## What the exercise asks
When you find the word "else" in a line of the entries, please copy the whole line.

• • • • • • •

-- ==== Sys2Proof/Laws/Issue.lean ====
section
/-!
SUPPORT. Sys2Proof/Laws/Issue.lean: what the lone issue of one slot instruction does, said once: `issueOne` under
`free` is `issued`.
-/
namespace Sys2Proof.Machine

/-- The lone slot, with its meaning. -/
def lone (i : Instr) (m : SlotSem) (s : State) : List (At × SlotSem) := [(here i s, m)]

/-- The tags that a lone slot allocates. -/
theorem allocsOf_solo (i : Instr) (m : SlotSem) (core slot : Nat) (u : State) :
    allocsOf (soloFrame i m core slot u) = if m.lat != .now ∧ (headOf i).atag ≠ 0 then [(headOf i).atag] else [] := by
  by_cases h : m.lat = .now <;> by_cases h2 : (headOf i).atag = 0 <;> simp [allocsOf, soloFrame, h, h2]

/-- The tags that it names. -/
theorem tagsOf_solo (i : Instr) (m : SlotSem) (core slot : Nat) (u : State) :
    tagsOf (soloFrame i m core slot u) = if (headOf i).atag ≠ 0 then [(headOf i).atag] else [] := by
  by_cases h2 : (headOf i).atag = 0 <;> simp [tagsOf, soloFrame, h2]

theorem waitsOf_solo (i : Instr) (m : SlotSem) (core slot : Nat) (u : State) :
    waitsOf (soloFrame i m core slot u) = waited (headOf i) := by
  simp [waitsOf, soloFrame, waited]

theorem Slot.num_eq_zero (x : Slot) : x.num = 0 ↔ x = .S := by cases x <;> decide

@[simp] theorem Ctx.lvNow_setReps (c : Ctx) (n : Nat) : (c.setReps n).lvNow = c.lvNow := by
  unfold Ctx.lvNow Ctx.setReps; cases c.sup <;> simp

theorem startIssue_solo (i : Instr) (m : SlotSem) (core slot : Nat) (u : State) (tl : List Nat) (c : Ctx) :
    startIssue (soloFrame i m core slot u) 0 tl c = passed (headOf i) i (m.lat != .now) tl c := by
  unfold startIssue
  rw [allocsOf_solo, waitsOf_solo]
  by_cases h : m.lat = .now <;> by_cases h2 : (headOf i).atag = 0 <;> by_cases h3 : (headOf i).slot = .S <;>
    simp [passed, waited, noteCtl, remember, soloFrame, Slot.num_eq_zero, Ctx.allocTag, h, h2, h3]

theorem advance_solo (i : Instr) (m : SlotSem) (core slot : Nat) (u : State) (g : Option Nat) (c : Ctx) :
    advance c (soloFrame i m core slot u) 0 g = movedOn (u.ctx core slot).pcNow g c := by
  cases g <;> simp [advance, movedOn, soloFrame, soloAttr]

theorem endIssue_solo (i : Instr) (m : SlotSem) (core slot : Nat) (u s : State) :
    endIssue s core slot (soloFrame i m core slot u) 0 = counted core slot s := by
  simp [endIssue, counted, soloFrame, soloAttr]

/-- A bundle of one slot that passes its checks and holds issues as `issued` says. -/
theorem issueNow_solo (i : Instr) (m : SlotSem) (s u : State) (hm : m = slotSem i) (hu : (u.ctx s.cur.1 s.cur.2).pcNow = pcOf s) :
    issueNow (judged (headOf i) s) s.cur.1 s.cur.2 (soloFrame i m s.cur.1 s.cur.2 u) 0 (lone i m s) =
      issued i (m.lat != .now) s (m.eff (here i s)) (m.goes (here i s) (m.eff (here i s) (issuing i (m.lat != .now) s)))
        (m.fin (here i s)) := by
  have h1 : (judged (headOf i) s).updCtx s.cur.1 s.cur.2 (startIssue (soloFrame i m s.cur.1 s.cur.2 u) 0 (tilesNamed (lone i m s) (judged (headOf i) s))) =
      issuing i (m.lat != .now) s := by
    subst hm
    simp [State.updCtx, judged, setHand, startIssue_solo, issuing, atIssue, lone]
  have h2 : (here i s).on = true := rfl
  have h3 : (soloFrame i m s.cur.1 s.cur.2 u).attr.hw = 0 := rfl
  simp only [issueNow, h3, zero_ne_one, false_and, if_false, h1]
  simp [h2, lone, runSlots, advance_solo, endIssue_solo, hu, issued]

theorem repIndex_zero (n : Nat) : repIndex n 0 = 0 := by unfold repIndex; split <;> omega

theorem atSlots_solo (i : Instr) (m : SlotSem) (s u : State) (hu : (u.ctx s.cur.1 s.cur.2).pcNow = pcOf s)
    (hp : predOn (found (headOf i) s) i = true) :
    atSlots (judged (headOf i) s) s.cur.1 s.cur.2 0 (soloFrame i m s.cur.1 s.cur.2 u) = lone i m s := by
  simp [atSlots, judged, setHand, soloFrame, lone, here, hu, hp]

/-- What the lone issue of `i` with meaning `m` needs beside `free`, as `passes` says it of `slotSem i`. -/
structure Passes (i : Instr) (m : SlotSem) (s : State) : Prop where
  chk : m.chk (here i s) (judged (headOf i) s) = none
  post : m.post (here i s) (judged (headOf i) s) = none
  mark : m.mark (here i s) (judged (headOf i) s) = false
  other : otherHolds (judged (headOf i) s) s.cur.1 (lone i m s) = false
  holds : (interlock (judged (headOf i) s) s.cur.1 s.cur.2 (lone i m s)).1 = .go
  gates : ((found (headOf i) s).sup || !(m.gates (here i s) (judged (headOf i) s) || (m.lat == .engine && isGated i)) || decide (gatedOpen (judged (headOf i) s) s.cur.1 s.cur.2 + 1 ≤ 32)) = true

/-- `passes` is `Passes` of the instruction's own meaning. -/
theorem passes_iff (i : Instr) (s : State) : passes i s = true ↔ Passes i (slotSem i) s := by
  simp only [passes, Bool.and_eq_true, Bool.or_eq_true, Option.isNone_iff_eq_none, Bool.not_eq_true', beq_iff_eq]
  constructor
  · rintro ⟨⟨⟨⟨⟨h1, h2⟩, h3⟩, h4⟩, h5⟩, h6⟩
    exact ⟨h1, h2, h3, h4, h5, by simpa only [Bool.or_eq_true, Bool.not_eq_true'] using h6⟩
  · rintro ⟨h1, h2, h3, h4, h5, h6⟩
    exact ⟨⟨⟨⟨⟨h1, h2⟩, h3⟩, h4⟩, h5⟩, by simpa only [Bool.or_eq_true, Bool.not_eq_true'] using h6⟩

theorem crossAlias_nil (l : List (Nat × Bool)) : crossAlias [] l = none := by
  have h : l.find? (fun p => ([] : List (Nat × Bool)).any (fun q => q.1 == p.1 && (p.2 || q.2))) = none := by
    simp
  unfold crossAlias
  rw [h]

theorem issueChecked_solo (i : Instr) (m : SlotSem) (s u : State) (he : m = slotSem i) (hu : (u.ctx s.cur.1 s.cur.2).pcNow = pcOf s)
    (hp : predOn (found (headOf i) s) i = true) (h : Passes i m s) :
    issueChecked (judged (headOf i) s) s.cur.1 s.cur.2 (soloFrame i m s.cur.1 s.cur.2 u) 0 =
      issued i (m.lat != .now) s (m.eff (here i s)) (m.goes (here i s) (m.eff (here i s) (issuing i (m.lat != .now) s)))
        (m.fin (here i s)) := by
  have h2 : (here i s).on = true := rfl
  have h3 : (here i s).ins = i := rfl
  have hc : checkSlots (lone i m s) [] (judged (headOf i) s) = none := by
    simp [lone, checkSlots, h2, h.chk, h.post, crossAlias_nil, firstOf]
  unfold issueChecked
  simp only [atSlots_solo i m s u hu hp, hc]
  have hm : (lone i m s).any (fun x => x.2.mark x.1 (judged (headOf i) s)) = false := by
    simp [lone, h.mark]
  have ho : (lone i m s).any (fun x => x.2.counted && x.2.hold x.1 (judged (headOf i) s)) = false := by
    have := h.other
    simp only [otherHolds, Bool.or_eq_false_iff] at this
    simpa [lone] using fun _ => by simpa [lone] using this.1
  rcases hj : interlock (judged (headOf i) s) s.cur.1 s.cur.2 (lone i m s) with ⟨j, sl, k, w⟩
  have hgo : j = .go := by have := h.holds; rw [hj] at this; exact this
  subst hgo
  simp only [hm, Bool.false_eq_true, if_false, hj, ho, h.other]
  have hg : (((judged (headOf i) s).ctx s.cur.1 s.cur.2).sup || ((lone i m s).filter (fun x => x.1.on && (x.2.gates x.1 (judged (headOf i) s) || (x.2.lat == .engine && isGated x.1.ins)))).length == 0 ||
      decide (gatedOpen (judged (headOf i) s) s.cur.1 s.cur.2 + ((lone i m s).filter (fun x => x.1.on && (x.2.gates x.1 (judged (headOf i) s) || (x.2.lat == .engine && isGated x.1.ins)))).length ≤ 32)) = true := by
    have hc : (judged (headOf i) s).ctx s.cur.1 s.cur.2 = found (headOf i) s := by simp [judged, setHand]
    have := h.gates
    rw [hc]
    by_cases hx : (m.gates (here i s) (judged (headOf i) s) || (m.lat == .engine && isGated i)) = true
    · simp only [hx, Bool.not_true, Bool.or_false] at this
      simpa [lone, h2, h3, hx] using this
    · simp [lone, h2, h3, hx]
  unfold issueGated
  simp only [hg, if_true]
  exact issueNow_solo i m s u he hu

theorem issueOne_free (i : Instr) (m : SlotSem) (s : State) (he : m = slotSem i) (hf : free (headOf i) s = true) (h : Passes i m s) :
    issueOne i m s = issued i (m.lat != .now) s (m.eff (here i s))
      (m.goes (here i s) (m.eff (here i s) (issuing i (m.lat != .now) s))) (m.fin (here i s)) := by
  simp only [free, Bool.and_eq_true] at hf
  obtain ⟨⟨⟨⟨⟨⟨f1, f2⟩, f3⟩, f4⟩, f5⟩, f6⟩, f7⟩ := hf
  have f2' : trapDue (s.ctx s.cur.1 s.cur.2) = false := by simpa [hand] using f2
  have f1' : canIssue (s.ctx s.cur.1 s.cur.2) = true := f1
  have f3' : ((s.ctx s.cur.1 s.cur.2).sup && (s.ctx s.cur.1 s.cur.2).faults.any (·.sup)) = false := by
    rw [Bool.not_eq_true'] at f3; exact f3
  set b := atBoundary (hand s) with hb
  have hs1 : (s.updCtx s.cur.1 s.cur.2 (fun c => if c.boundary.sup || c.boundary.fixOpen then c.boundary else c.boundary.openRegion)) = setHand s b := rfl
  have hctx : (setHand s b).ctx s.cur.1 s.cur.2 = b := by simp [setHand]
  have hlate : (!b.sup && b.a.claimLate) = false := by
    cases hx : b.sup <;> simp [hx] at f4 ⊢; exact f4.1
  have hmark : (b.markDue && !b.sup) = false := by
    cases hx : b.sup <;> simp [hx] at f4 ⊢; exact f4.2
  unfold issueOne attempt
  simp only [f1', f2', f3', Bool.true_eq_false, Bool.false_eq_true, if_false, hs1, hctx, hlate, hmark]
  unfold issueFrame
  simp only [repIndex_zero, show (soloFrame i m s.cur.1 s.cur.2 (setHand s b)).attr.rep = 0 from rfl,
    show (soloFrame i m s.cur.1 s.cur.2 (setHand s b)).attr.fix = 0 from rfl, zero_ne_one, false_and, if_false,
    waitsOf_solo]
  have hu : ((setHand s b).ctx s.cur.1 s.cur.2).pcNow = pcOf s := by rw [hctx]; rfl
  have ht : ((setHand s b).updCtx s.cur.1 s.cur.2 (fun c => landTags c (waited (headOf i)))) = setHand s (landTags b (waited (headOf i))) := by
    simp [State.updCtx, setHand]
  have hfind : (waited (headOf i)).find? (fun t => (landTags b (waited (headOf i))).tagCount t != 0) = none := by
    rw [List.find?_eq_none]
    intro t htm
    have := List.all_eq_true.mp f5 t htm
    simpa using this
  have hctx2 : (setHand s (landTags b (waited (headOf i)))).ctx s.cur.1 s.cur.2 = landTags b (waited (headOf i)) := by simp [setHand]
  simp only [ht, hctx2, hfind]
  have hpd : ((setHand s (landTags b (waited (headOf i)))).updCtx s.cur.1 s.cur.2 (fun c => landPd c (soloFrame i m s.cur.1 s.cur.2 (setHand s b)))) = judged (headOf i) s := by
    have : landPd (landTags b (waited (headOf i))) (soloFrame i m s.cur.1 s.cur.2 (setHand s b)) = found (headOf i) s := by
      show _ = landed (headOf i) b
      by_cases hz : (headOf i).pd = 0 <;> simp [landPd, soloFrame, landed, hz]
    rw [State.updCtx, hctx2, this]; exact State.setCtx_setCtx ..
  have hj : (judged (headOf i) s).ctx s.cur.1 s.cur.2 = found (headOf i) s := by simp [judged, setHand]
  simp only [hpd, hj, tagsOf_solo]
  have hp : predOn (found (headOf i) s) i = true := by simpa [predOn] using f6
  have hroom : (if (headOf i).atag ≠ 0 then [(headOf i).atag] else []).any
      (fun t => decide (255 < (found (headOf i) s).tagCount t + ((if (headOf i).atag ≠ 0 then [(headOf i).atag] else []).filter (· == t)).length)) = false := by
    simp only [tagRoom, Bool.or_eq_true, beq_iff_eq, decide_eq_true_eq] at f7
    by_cases hz : (headOf i).atag = 0
    · simp [hz]
    · have := f7.resolve_left hz
      simp [hz]; omega
  simp only [hroom, Bool.false_eq_true, if_false]
  exact issueChecked_solo i m s _ he hu hp h

/-- The lone issue of any slot instruction that is free and passes. -/
theorem issueOne_passes (i : Instr) (s : State) (hf : free (headOf i) s = true) (h : passes i s = true) :
    issueOne i (slotSem i) s = issued i ((slotSem i).lat != .now) s ((slotSem i).eff (here i s))
      ((slotSem i).goes (here i s) ((slotSem i).eff (here i s) (issuing i ((slotSem i).lat != .now) s)))
      ((slotSem i).fin (here i s)) := issueOne_free i _ s rfl hf ((passes_iff i s).mp h)

end Sys2Proof.Machine
end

• • • • • • •

## Answer to this problem
    allocsOf (soloFrame i m core slot u) = if m.lat != .now ∧ (headOf i).atag ≠ 0 then [(headOf i).atag] else [] := by
    tagsOf (soloFrame i m core slot u) = if (headOf i).atag ≠ 0 then [(headOf i).atag] else [] := by
  have hs1 : (s.updCtx s.cur.1 s.cur.2 (fun c => if c.boundary.sup || c.boundary.fixOpen then c.boundary else c.boundary.openRegion)) = setHand s b := rfl
  have hroom : (if (headOf i).atag ≠ 0 then [(headOf i).atag] else []).any
      (fun t => decide (255 < (found (headOf i) s).tagCount t + ((if (headOf i).atag ≠ 0 then [(headOf i).atag] else []).filter (· == t)).length)) = false := by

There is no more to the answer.